According to data collected by Chicago-based HIMSS Analytics, roughly 29 percent of hospitals are currently automated with SSO and another 4 percent are under contract to implement the technology. The adoption numbers are up about 11 percent from two years ago, but there is still a large chunk of facilities that aren't actively pursuing SSO. In some cases, it's because facilities have installed a suite of applications with a consistent architecture and therefore don't need the technology, says Mike Davis, executive vice president at HIMSS Analytics. But for others, there are burning questions that exist about SSO, like what features are most important when selecting a vendor, what to expect with implementation, what type of facilities and environments are best suited to the technology, where context management fits in, and whether SSO truly is a “must-have” solution rather than something that would be “nice to have.”

Michael Krouse

Researchers at KLAS (Orem, Utah) sought to address these issues in a report released in February called “Single Sign-On Context Management,” which provides a database of information about the technologies based on comments from users. “We hope that through this publication, others will start to focus on where there are opportunities for improvements within clinical workflow,” says Paul Pitcher, KLAS research director and author of the report.

“Identity, access management, security and privacy are hot topics, and providers are looking for answers,” he says, adding that while SSO doesn't solve all of those issues, it is a crucial component.

Davis agrees, noting that the facilities most likely to seek out — and benefit from — SSO technologies are those that have disparate systems, such as the 800-bed, three-hospital network Lehigh Valley Hospital and Health Network (LVHHN) in Allentown, Pa.

“We're best of breed here, which really pushes the need for SSO,” says Gregg Zahour, director of IT services at LVHHN, who chose to install Fusion by Carefx (Scottsdale, Ariz.), which is integrated with Islandia, N.Y.-based CA's eTrust SSO solution. “Doctors want to have a one-stop shop,” Zahour says. “They want to go to one or two screens and get all the information, and it's our job to deliver that.”

Getting it started

Once the decision has been made to deploy SSO, a facility needs to identify what specific tasks the technology will be relied upon to address.

Michael Krouse, CIO at Columbus-based OhioHealth, had three primary objectives in mind when Dublin Methodist Hospital (Dublin, Ohio) opted to implement the OneSign platform from Lexington, Mass.-based Imprivata.
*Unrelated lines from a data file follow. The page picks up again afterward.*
/-- Single-block padding writes the block `BUF[0..FILL) || 80 || zeros || 00 00 00 00 || enc32(bitlen)` (42_hasher.md R211). -/
theorem HashCtx.finish_one (c : HashCtx) (h : c.fill.val ≤ 55) :
    c.finish.buf.toList = c.partialBytes ++ [0x80] ++ zeros (55 - c.fill.val) ++ zeros 4 ++ (enc32 c.bitlen).toList ∧
    c.finish.v = CF c.v c.finish.buf ∧ c.finish.fill.val = 0 ∧ c.finish.len = c.len := by
  have e : c.finish = { c.padOne (c.buf.set c.fill.val 0x80) with fill := 0 } := by simp [HashCtx.finish, h]
  have hp := c.length_partialBytes
  have l64 : c.buf.toList.length = 64 := by simp
  rw [e]
  refine ⟨?_, rfl, rfl, rfl⟩
  simp only [HashCtx.padOne]
  have s1 := toList_bufWrite_after (c.buf.set c.fill.val 0x80) (c.partialBytes ++ [0x80]) _ (zeros (55 - c.fill.val))
    c.toList_marked (by simp only [List.length_append, List.length_singleton, hp, length_zeros]; omega)
  simp only [List.length_append, List.length_singleton, hp] at s1
  have s2 := toList_bufWrite_after _ (c.partialBytes ++ [0x80] ++ zeros (55 - c.fill.val)) _ (zeros 4) s1
    (by simp only [List.length_append, List.length_singleton, hp, length_zeros]; omega)
  simp only [List.length_append, List.length_singleton, hp, length_zeros,
    show c.fill.val + 1 + (55 - c.fill.val) = 56 by omega] at s2
  have s3 := toList_bufWrite_after _ (c.partialBytes ++ [0x80] ++ zeros (55 - c.fill.val) ++ zeros 4) _
    (enc32 c.bitlen).toList s2
    (by simp only [List.length_append, List.length_singleton, hp, length_zeros, Vector.length_toList]; omega)
  simp only [List.length_append, List.length_singleton, hp, length_zeros,
    show c.fill.val + 1 + (55 - c.fill.val) + 4 = 60 by omega] at s3
  rw [s3]
  simp only [List.drop_drop, Vector.length_toList]
  rw [List.drop_of_length_le (by omega), List.append_nil]

/-- Two-block padding: the first block ends in zeros, the second is 56 zeros and the length field (42_hasher.md R212). -/
theorem HashCtx.finish_two (c : HashCtx) (h : 56 ≤ c.fill.val) :
    ∃ first : Block, first.toList = c.partialBytes ++ [0x80] ++ zeros (63 - c.fill.val) ∧
    c.finish.buf.toList = zeros 56 ++ zeros 4 ++ (enc32 c.bitlen).toList ∧
    c.finish.v = CF (CF c.v first) c.finish.buf ∧ c.finish.fill.val = 0 ∧ c.finish.len = c.len := by
  have hlt := c.fill.isLt
  have e : c.finish = { c.padTwo (c.buf.set c.fill.val 0x80) with fill := 0 } := by
    simp [HashCtx.finish, show ¬ c.fill.val ≤ 55 by omega]
  have hp := c.length_partialBytes
  have l64 : c.buf.toList.length = 64 := by simp
  rw [e]
  refine ⟨bufWrite (c.buf.set c.fill.val 0x80) (c.fill.val + 1) (zeros (63 - c.fill.val)), ?_, ?_, rfl, rfl, rfl⟩
  · have s1 := toList_bufWrite_after (c.buf.set c.fill.val 0x80) (c.partialBytes ++ [0x80]) _ (zeros (63 - c.fill.val))
      c.toList_marked (by simp only [List.length_append, List.length_singleton, hp, length_zeros]; omega)
    simp only [List.length_append, List.length_singleton, hp] at s1
    rw [s1]
    simp only [List.drop_drop, length_zeros]
    rw [List.drop_of_length_le (by omega), List.append_nil]
  · simp only [HashCtx.padTwo]
    generalize bufWrite (c.buf.set c.fill.val 0x80) (c.fill.val + 1) (zeros (63 - c.fill.val)) = b
    have s1 := toList_bufWrite_after b [] b.toList (zeros 56) (by simp) (by simp)
    simp only [List.length_nil, List.nil_append] at s1
    have s2 := toList_bufWrite_after _ (zeros 56) _ (zeros 4) s1 (by simp)
    rw [length_zeros] at s2
    have s3 := toList_bufWrite_after _ (zeros 56 ++ zeros 4) _ (enc32 c.bitlen).toList s2 (by simp)
    rw [List.length_append, length_zeros, length_zeros] at s3
    rw [show (60 : Nat) = 56 + 4 from rfl, s3]
    simp only [List.drop_drop, Vector.length_toList]
    rw [List.drop_of_length_le (by simp), List.append_nil]

/-! ### The message a context holds -/

/-- `ctx_init()` holds the empty message (42_hasher.md R202). -/
theorem HashCtx.holds_init (c : HashCtx) : c.init.Holds [] where
  v_eq := rfl
  fill_eq := rfl
  buf_eq := rfl
  len_eq := rfl

/-- Absorbing extends the message, once `LEN` is brought up to date (42_hasher.md R204). -/
theorem HashCtx.Holds.absorbAll {c : HashCtx} {m : List Byte} (h : c.Holds m) (data : List Byte) (n : DWord)
    (hn : n.toNat = m.length + data.length) : HashCtx.Holds { c.absorbAll data with len := n } (m ++ data) := by
  obtain ⟨hv, hf, hb⟩ := HashCtx.absorbAll_spec data c
  have hfill := h.fill_eq
  have hdm := Nat.div_add_mod m.length 64
  have hcat : c.partialBytes ++ data = (m ++ data).drop (64 * (m.length / 64)) := by
    rw [List.drop_append_of_le_length (by omega), ← h.buf_eq]
  have hq : (m ++ data).length / 64 = m.length / 64 + (c.fill.val + data.length) / 64 := by
    rw [List.length_append]; omega
  constructor
  · show (c.absorbAll data).v = _
    rw [hv, hcat, h.v_eq, hq, chainBlocks_add, chainBlocks_append _ _ _ _ (by omega)]
  · show (c.absorbAll data).fill.val = _
    rw [hf, List.length_append]; omega
  · show (c.absorbAll data).partialBytes = _
    rw [hb, hcat, hq, List.drop_drop]
    congr 1
    ring
  · show n.toNat = _
    rw [hn, List.length_append]

/-- Below the cap the length field loses nothing (42_hasher.md R207, R210). -/
theorem HashCtx.bitlen_eq (c : HashCtx) (n : Nat) (h : c.len.toNat = n) (hn : n ≤ LEN_CAP) :
    c.bitlen = BitVec.ofNat 32 (8 * n) := by
  subst h
  apply BitVec.eq_of_toNat_eq
  have h8 : BitVec.toNat (8 : DWord) = 8 := rfl
  simp only [LEN_CAP] at hn
  simp only [HashCtx.bitlen, BitVec.toNat_setWidth, BitVec.toNat_mul, BitVec.toNat_ofNat, h8]
  omega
The first issue was productivity, which he felt was significantly compromised by the fact that clinicians had to remember so many user names and passwords when bouncing between as many as five systems. The second factor was patient safety. “When you have a complex environment, it leads to shortcuts,” he says. “And when you have shortcuts, you begin to compromise your security and privacy policies.”
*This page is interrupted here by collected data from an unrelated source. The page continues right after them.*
/-- A worker's part depends on the build, the configuration and whether the slot is still empty. -/
theorem WorkerInv.congr {s t : State} {k : Nat} {w : Worker} (h : WorkerInv s k w) (hconfig : t.config = s.config)
    (hsame : SameSearchConfig s t) (hfound : t.found = false → s.found = false) : WorkerInv t k w := by
  have hq (n : DWord) : Qualifying t n ↔ Qualifying s n := qualifying_congr n hconfig hsame
  obtain ⟨-, -, -, hlo, hhi, -, -⟩ := hsame
  refine ⟨?_, h.cur_le, ?_, fun hf n => ?_, fun hf => h.stopped (hfound hf)⟩ <;> rw [hconfig, hlo, hhi]
  · exact h.cur_ge
  · exact h.end_eq
  · rw [hq]
    exact h.tested (hfound hf) n

theorem SearchInv.congr {s t : State} (h : SearchInv s) (hconfig : t.config = s.config) (hsame : SameSearch s t) :
    SearchInv t := by
  obtain ⟨hcfg, ⟨hfound, hrnonce, houtcome⟩, hsphase, hworkers⟩ := hsame
  have hq (n : DWord) : Qualifying t n ↔ Qualifying s n := qualifying_congr n hconfig hcfg
  have hworker {k : Nat} {w : Worker} (hw : WorkerInv s k w) : WorkerInv t k w := hw.congr hconfig hcfg (hfound ▸ id)
  have hloaded : Loaded t ↔ Loaded s := loaded_congr hconfig hcfg
  obtain ⟨-, -, -, hlo, hhi, -, -⟩ := hcfg
  constructor <;> simp only [hsphase, hfound, hrnonce, houtcome, hworkers, hlo, hhi, hq, hloaded]
  · exact h.idle_clear
  · exact h.loaded
  · exact h.searching_outcome
  · exact h.done_outcome
  · exact h.stopped_outside
  · exact h.slot_clear
  · exact h.found_sound
  · exact fun hs k w hk => hworker (h.worker_inv hs k w hk)
  · exact h.exhausted_complete

/-- A move that leaves the build and the search engine alone has the host hasher and the port to answer for. -/
theorem Inv.congr {s t : State} (h : Inv s) (hconfig : t.config = s.config) (hsearch : SameSearch s t)
    (hhasher : HasherInv t) (hport : PortInv t) : Inv t where
  build := h.build.congr hconfig (congrArg List.length hsearch.2.2.2)
  template := h.template.congr hconfig hsearch.1.1
  hasher := hhasher
  port := hport
  search := h.search.congr hconfig hsearch

/-- Outside a search a READY port has nothing to answer for. -/
theorem portInv_of_ready {t : State} (hready : t.cmdState = .ready) (hs : t.sphase ≠ .searching) : PortInv t :=
  ⟨fun _ => hs, fun hbusy => (nomatch hready.symm.trans hbusy), fun hbusy => (nomatch hready.symm.trans hbusy)⟩

/-! ### Reset -/

theorem inv_resetOf {c : Config} (hc : c.wf) : Inv (State.resetOf c) where
  build := ⟨hc, by simp [State.resetOf]⟩
  template := ⟨rfl, fun a b h => nomatch h⟩
  hasher := ⟨Nat.zero_le _, fun _ => ⟨rfl, rfl⟩, fun _ => rfl, fun _ => rfl⟩
  port := portInv_of_ready rfl (by simp [State.resetOf])
  search :=
    { idle_clear := fun _ => ⟨rfl, rfl⟩
      loaded := fun h => absurd rfl h
      searching_outcome := fun h => nomatch h
      done_outcome := fun h => nomatch h
      stopped_outside := fun _ w hw => by
        obtain ⟨k, -, rfl⟩ := List.mem_map.mp hw
        rfl
      slot_clear := fun _ => rfl
      found_sound := fun h => nomatch h
      worker_inv := fun h => nomatch h
      exhausted_complete := fun h => nomatch h }

theorem chip_wf : Config.chip.wf := by
  simp only [Config.wf, Config.chip]
  omega

/-- Settles O46: the chip's parameters are one legal build. -/
theorem resetMeetsTheInvariant : Obligations.ResetMeetsTheInvariant := by
  unfold Obligations.ResetMeetsTheInvariant
  exact ⟨inv_resetOf chip_wf, fun c => inv_resetOf⟩

/-! ### The commands -/

theorem hasherInv_of_active {t : State} (hp : t.hphase = .active ∨ t.hphase = .error) (hcap : t.hctx.len.toNat ≤ LEN_CAP)
    (hfill : t.hctx.fill.val = t.hctx.len.toNat % 64) : HasherInv t := by
  refine ⟨hcap, fun h => ?_, fun _ => hfill, fun h => ?_⟩ <;> rw [h] at hp <;> simp at hp

theorem hasherInv_of_done {t : State} (hp : t.hphase = .done) (hcap : t.hctx.len.toNat ≤ LEN_CAP)
    (hfill : t.hctx.fill.val = 0) : HasherInv t := by
  refine ⟨hcap, fun h => ?_, fun h => ?_, fun _ => hfill⟩ <;> rw [hp] at h <;> simp at h

/-- Every command keeps the counters' part of the invariant (10_state.md R38, R39; 42_hasher.md R207). -/
theorem exec_keeps_hasherInv {i : Instr} {s t : State} (h : HasherInv s) (hx : exec i s = .next t) : HasherInv t := by
  cases i with
  | init =>
    cases (exec_init s).symm.trans hx
    exact hasherInv_of_active (.inl rfl) (Nat.zero_le _) rfl
  | update data =>
    obtain ⟨-, e⟩ | ⟨-, e⟩ | ⟨hp, -, e⟩ | ⟨hp, hcap, e⟩ := exec_update_cases data s <;> cases e.symm.trans hx
    · exact h.congr (respond_sameHasher ..)
    · exact h.congr (respond_sameHasher ..)
    · exact hasherInv_of_active (.inr rfl) h.len_cap (h.fill_mod (.inl hp))
    · have hlen := HashCtx.toNat_update_len hcap
      obtain ⟨-, hfill, -⟩ := HashCtx.absorbAll_spec data s.hctx
      refine hasherInv_of_active (.inl hp) (hlen.trans_le hcap) ?_
      show (s.hctx.absorbAll data).fill.val = (s.hctx.update data).len.toNat % 64
      rw [hfill, hlen, h.fill_mod (.inl hp), Nat.mod_add_mod]
  | finalize =>
    obtain ⟨-, e⟩ | ⟨-, e⟩ | ⟨-, e⟩ := exec_finalize_cases s <;> cases e.symm.trans hx
    · exact h.congr (respond_sameHasher ..)
    · exact h.congr (respond_sameHasher ..)
    · refine hasherInv_of_done rfl ?_ s.hctx.finish_fill
      rw [respond_hctx, s.hctx.finish_len]
      exact h.len_cap
  | hash data =>
    obtain hcap | hcap := Nat.lt_or_ge LEN_CAP data.length
    · cases (exec_hash_overCap s hcap).symm.trans hx
      exact hasherInv_of_active (.inr rfl) (Nat.zero_le _) rfl
    · cases (exec_hash_fits s hcap).symm.trans hx
      exact hasherInv_of_done rfl ((s.hctx.toNat_hashAll_len hcap).trans_le hcap) rfl
  | compress vin blk =>
    cases (exec_compress vin blk s).symm.trans hx
    exact h.congr (respond_sameHasher ..)
  | status =>
    cases (exec_status s).symm.trans hx
    exact h.congr (respond_sameHasher ..)
  | searchLt noff lo hi bound tdata => exact h.congr (startSearch_sameHasher hx)
  | searchLte noff lo hi bound tdata => exact h.congr (startSearch_sameHasher hx)

/-- During a search the engine's part says that the configuration is loaded, the slot is sound, and every worker is in its
sub-range. -/
theorem searchInv_of_searching {t : State} (hs : t.sphase = .searching) (hloaded : Loaded t) (houtcome : t.outcome = .none)
    (hclear : t.found = false → t.rnonce = 0)
    (hsound : t.found = true → t.lo.toNat ≤ t.rnonce.toNat ∧ t.rnonce.toNat < t.hi.toNat ∧ Qualifying t t.rnonce)
    (hworkers : ∀ k w, t.workers[k]? = some w → WorkerInv t k w) : SearchInv t where
  idle_clear := fun h => nomatch hs.symm.trans h
  loaded := fun _ => hloaded
  searching_outcome := fun _ => houtcome
  done_outcome := fun h => nomatch hs.symm.trans h
  stopped_outside := fun h => absurd hs h
  slot_clear := hclear
  found_sound := hsound
  worker_inv := fun _ => hworkers
  exhausted_complete := fun h => nomatch hs.symm.trans h

/-- The load leaves a configuration that passed the checks, with its template bytes written (43_search.md R241, R242). -/
theorem loaded_loadSearch {m : Mode} {noff : Word} {lo hi : DWord} {bound : U256} {tdata : List Byte} {s : State}
    (hmax : s.config.tmplMax ≤ 2 ^ 29 - 1) (hlen : tdata.length ≤ s.config.tmplMax) (hnoff : noff.toNat + 8 ≤ tdata.length)
    (hrange : lo.toNat < hi.toNat) :
    Loaded (loadSearch m noff lo hi bound tdata.length (memSetAll s.tmpl 0 tdata) s) := by
  have htlen : (BitVec.ofNat 32 tdata.length).toNat = tdata.length := Nat.mod_eq_of_lt (by omega)
  refine ⟨?_, ?_, hrange, fun a ha => ?_⟩ <;> rw [loadSearch_tlen, htlen] at *
  · exact hnoff
  · exact hlen
  · rw [loadSearch_tmpl, memByte_load, if_pos ha, List.getElem?_eq_getElem ha]
    rfl

/-- Worker `k` starts at the low end of its sub-range, with nothing below its cursor to have tested (43_search.md R243). -/
theorem workerInv_start {t : State} (hrange : t.lo.toNat ≤ t.hi.toNat) (k : Nat) (w : Worker) :
    WorkerInv t k (startWorker t.config.nworkers t.lo t.hi k w) := by
  have hcur := toNat_ofNat_cutPoint t.config.nworkers k hrange
  have hend := toNat_ofNat_cutPoint t.config.nworkers (k + 1) hrange
  refine ⟨hcur.ge, ?_, hend, fun _ n hge hlt => ?_, fun _ h => nomatch h⟩
  · exact hcur.trans_le ((cutPoint_mono _ _ _ (Nat.le_succ k)).trans hend.ge)
  · exact absurd (hlt.trans_eq hcur) (Nat.not_lt.mpr hge)

/-- SEARCH's own step, refused or loaded, keeps the invariant. -/
theorem startSearch_keeps_inv {m : Mode} {noff : Word} {lo hi : DWord} {bound : U256} {tdata : List Byte} {s t : State}
    (h : Inv s) (hready : s.cmdState = .ready) (htx : s.tx = []) (hx : startSearch m noff lo hi bound tdata s = .next t) :
    Inv t := by
  obtain ⟨-, e⟩ | ⟨-, hlen, hnoff, hrange, e⟩ := startSearch_cases m noff lo hi bound tdata s <;> cases e.symm.trans hx
  · exact h.congr rfl (sameSearch_refl s) (h.hasher.congr ⟨rfl, rfl⟩)
      (portInv_of_ready rfl (h.port.ready_not_searching hready))
  · obtain ⟨-, -, hmax⟩ := h.build.config_wf
    refine ⟨h.build.congr rfl (List.length_mapIdx ..), ⟨memWf_memSetAll _ _ _ h.template.tmpl_wf, fun a b hb => ?_⟩,
      h.hasher.congr ⟨rfl, rfl⟩, ⟨fun hr => (nomatch hr), fun _ => htx, fun _ hi => nomatch hi⟩, ?_⟩
    · rw [loadSearch_tmpl, memByte_load] at hb
      split_ifs at hb with ha
      · exact ha.trans_le hlen
      · exact h.template.tmpl_bound a b hb
    · refine searchInv_of_searching rfl (loaded_loadSearch hmax hlen hnoff hrange) rfl (fun _ => rfl) (fun hf => nomatch hf)
        fun k v hv => ?_
      rw [loadSearch_workers, List.getElem?_mapIdx, Option.map_eq_some_iff] at hv
      obtain ⟨w, -, rfl⟩ := hv
      exact workerInv_start hrange.le k w

/-- Every command keeps the invariant. -/
theorem exec_keeps_inv {i : Instr} {s t : State} (h : Inv s) (hready : s.cmdState = .ready) (htx : s.tx = [])
    (hx : exec i s = .next t) : Inv t := by
  obtain ⟨st, p, ph, c, e⟩ | ⟨noff, lo, hi, bound, tdata, hrow⟩ := exec_responds_or_search i s
  · have hhasher := exec_keeps_hasherInv h.hasher hx
    cases e.symm.trans hx
    exact h.congr rfl (sameSearch_refl s) hhasher (portInv_of_ready rfl (h.port.ready_not_searching hready))
  · obtain ⟨m, hexec⟩ := exists_exec_eq_startSearch hrow
    exact startSearch_keeps_inv h hready htx ((hexec s).symm.trans hx)

/-! ### The engine -/

/-- A worker may stop once a nonce is found or its sub-range is done (43_search.md R254). -/
theorem WorkerInv.stop {s : State} {k : Nat} {w : Worker} (h : WorkerInv s k w) (hdone : s.found = true ∨ w.cur = w.endN)
    (c : HashCtx) : WorkerInv s k { w with st := .stop, ctx := c } where
  cur_ge := h.cur_ge
  cur_le := h.cur_le
  end_eq := h.end_eq
  tested := h.tested
  stopped := fun hf _ => hdone.resolve_left fun hf' => nomatch hf.symm.trans hf'

theorem WorkerInv.cur_lt {s : State} {k : Nat} {w : Worker} (h : WorkerInv s k w) (hne : w.cur ≠ w.endN) :
    w.cur.toNat < w.endN.toNat :=
  lt_of_le_of_ne h.cur_le (mt BitVec.eq_of_toNat_eq hne)

/-- Below the end of the sub-range the cursor does not wrap. -/
theorem toNat_add_one_of_lt {a b : DWord} (h : a.toNat < b.toNat) : (a + 1).toNat = a.toNat + 1 :=
  (BitVec.toNat_add ..).trans (Nat.mod_eq_of_lt ((Nat.succ_le_of_lt h).trans_lt b.isLt))

/-- A worker may pass a nonce that does not qualify (43_search.md R254). -/
theorem WorkerInv.advance {s : State} {k : Nat} {w : Worker} (h : WorkerInv s k w) (hne : w.cur ≠ w.endN)
    (hq : ¬ Qualifying s w.cur) (c : HashCtx) : WorkerInv s k { w with cur := w.cur + 1, ctx := c } := by
  have hlt := h.cur_lt hne
  have hcur := toNat_add_one_of_lt hlt
  refine ⟨h.cur_ge.trans (hcur ▸ Nat.le_succ _), hcur.trans_le hlt, h.end_eq, fun hf n hge hn => ?_,
    fun hf hst => absurd (h.stopped hf hst) hne⟩
  obtain hbelow | heq := Nat.lt_or_eq_of_le (Nat.le_of_lt_succ (hn.trans_eq hcur))
  · exact h.tested hf n hge hbelow
  · rwa [BitVec.eq_of_toNat_eq heq]

/-- A sub-range does not leave the range (43_search.md R243). -/
theorem WorkerInv.in_range {s : State} {k : Nat} {w : Worker} (h : WorkerInv s k w) (hne : w.cur ≠ w.endN)
    (hrange : s.lo.toNat ≤ s.hi.toNat) : s.lo.toNat ≤ w.cur.toNat ∧ w.cur.toNat < s.hi.toNat :=
  ⟨(cutPoint_ge ..).trans h.cur_ge, (h.cur_lt hne).trans_le (h.end_eq.trans_le (cutPoint_le _ _ _ _ hrange))⟩

/-- Writing back a worker that is in its sub-range keeps the engine's part. -/
theorem SearchInv.setWorker {s : State} {k : Nat} {v : Worker} (h : SearchInv s) (hs : s.sphase = .searching)
    (hv : WorkerInv s k v) : SearchInv (setWorker k v s) := by
  have hsame : SameSearchConfig s (Machine.setWorker k v s) := (sameSearch_refl s).1
  refine searchInv_of_searching hs ((h.loaded (by simp [hs])).congr rfl hsame) (h.searching_outcome hs)
    h.slot_clear h.found_sound fun j w hj => ?_
  rw [setWorker_workers, List.getElem?_set] at hj
  split_ifs at hj with hjk
  · subst hjk
    cases hj
    exact hv.congr rfl hsame id
  · exact (h.worker_inv hs j w hj).congr rfl hsame id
The third issue deals with authentication, a topic that is particularly relevant in states such as Ohio, which have adopted stringent policies to help more effectively govern the distribution of prescription medications. The Ohio State Board of Pharmacy requires that anyone involved in the administration of medications provide positive identification both before and during the processes of dispensing the medication. Three states have passed similar laws and 10 more are in the process of adopting legislation, according to Krouse, who expects the initiative to roll out nationwide in the near future. As a result, he says, the industry could see a significant spike in SSO deployment.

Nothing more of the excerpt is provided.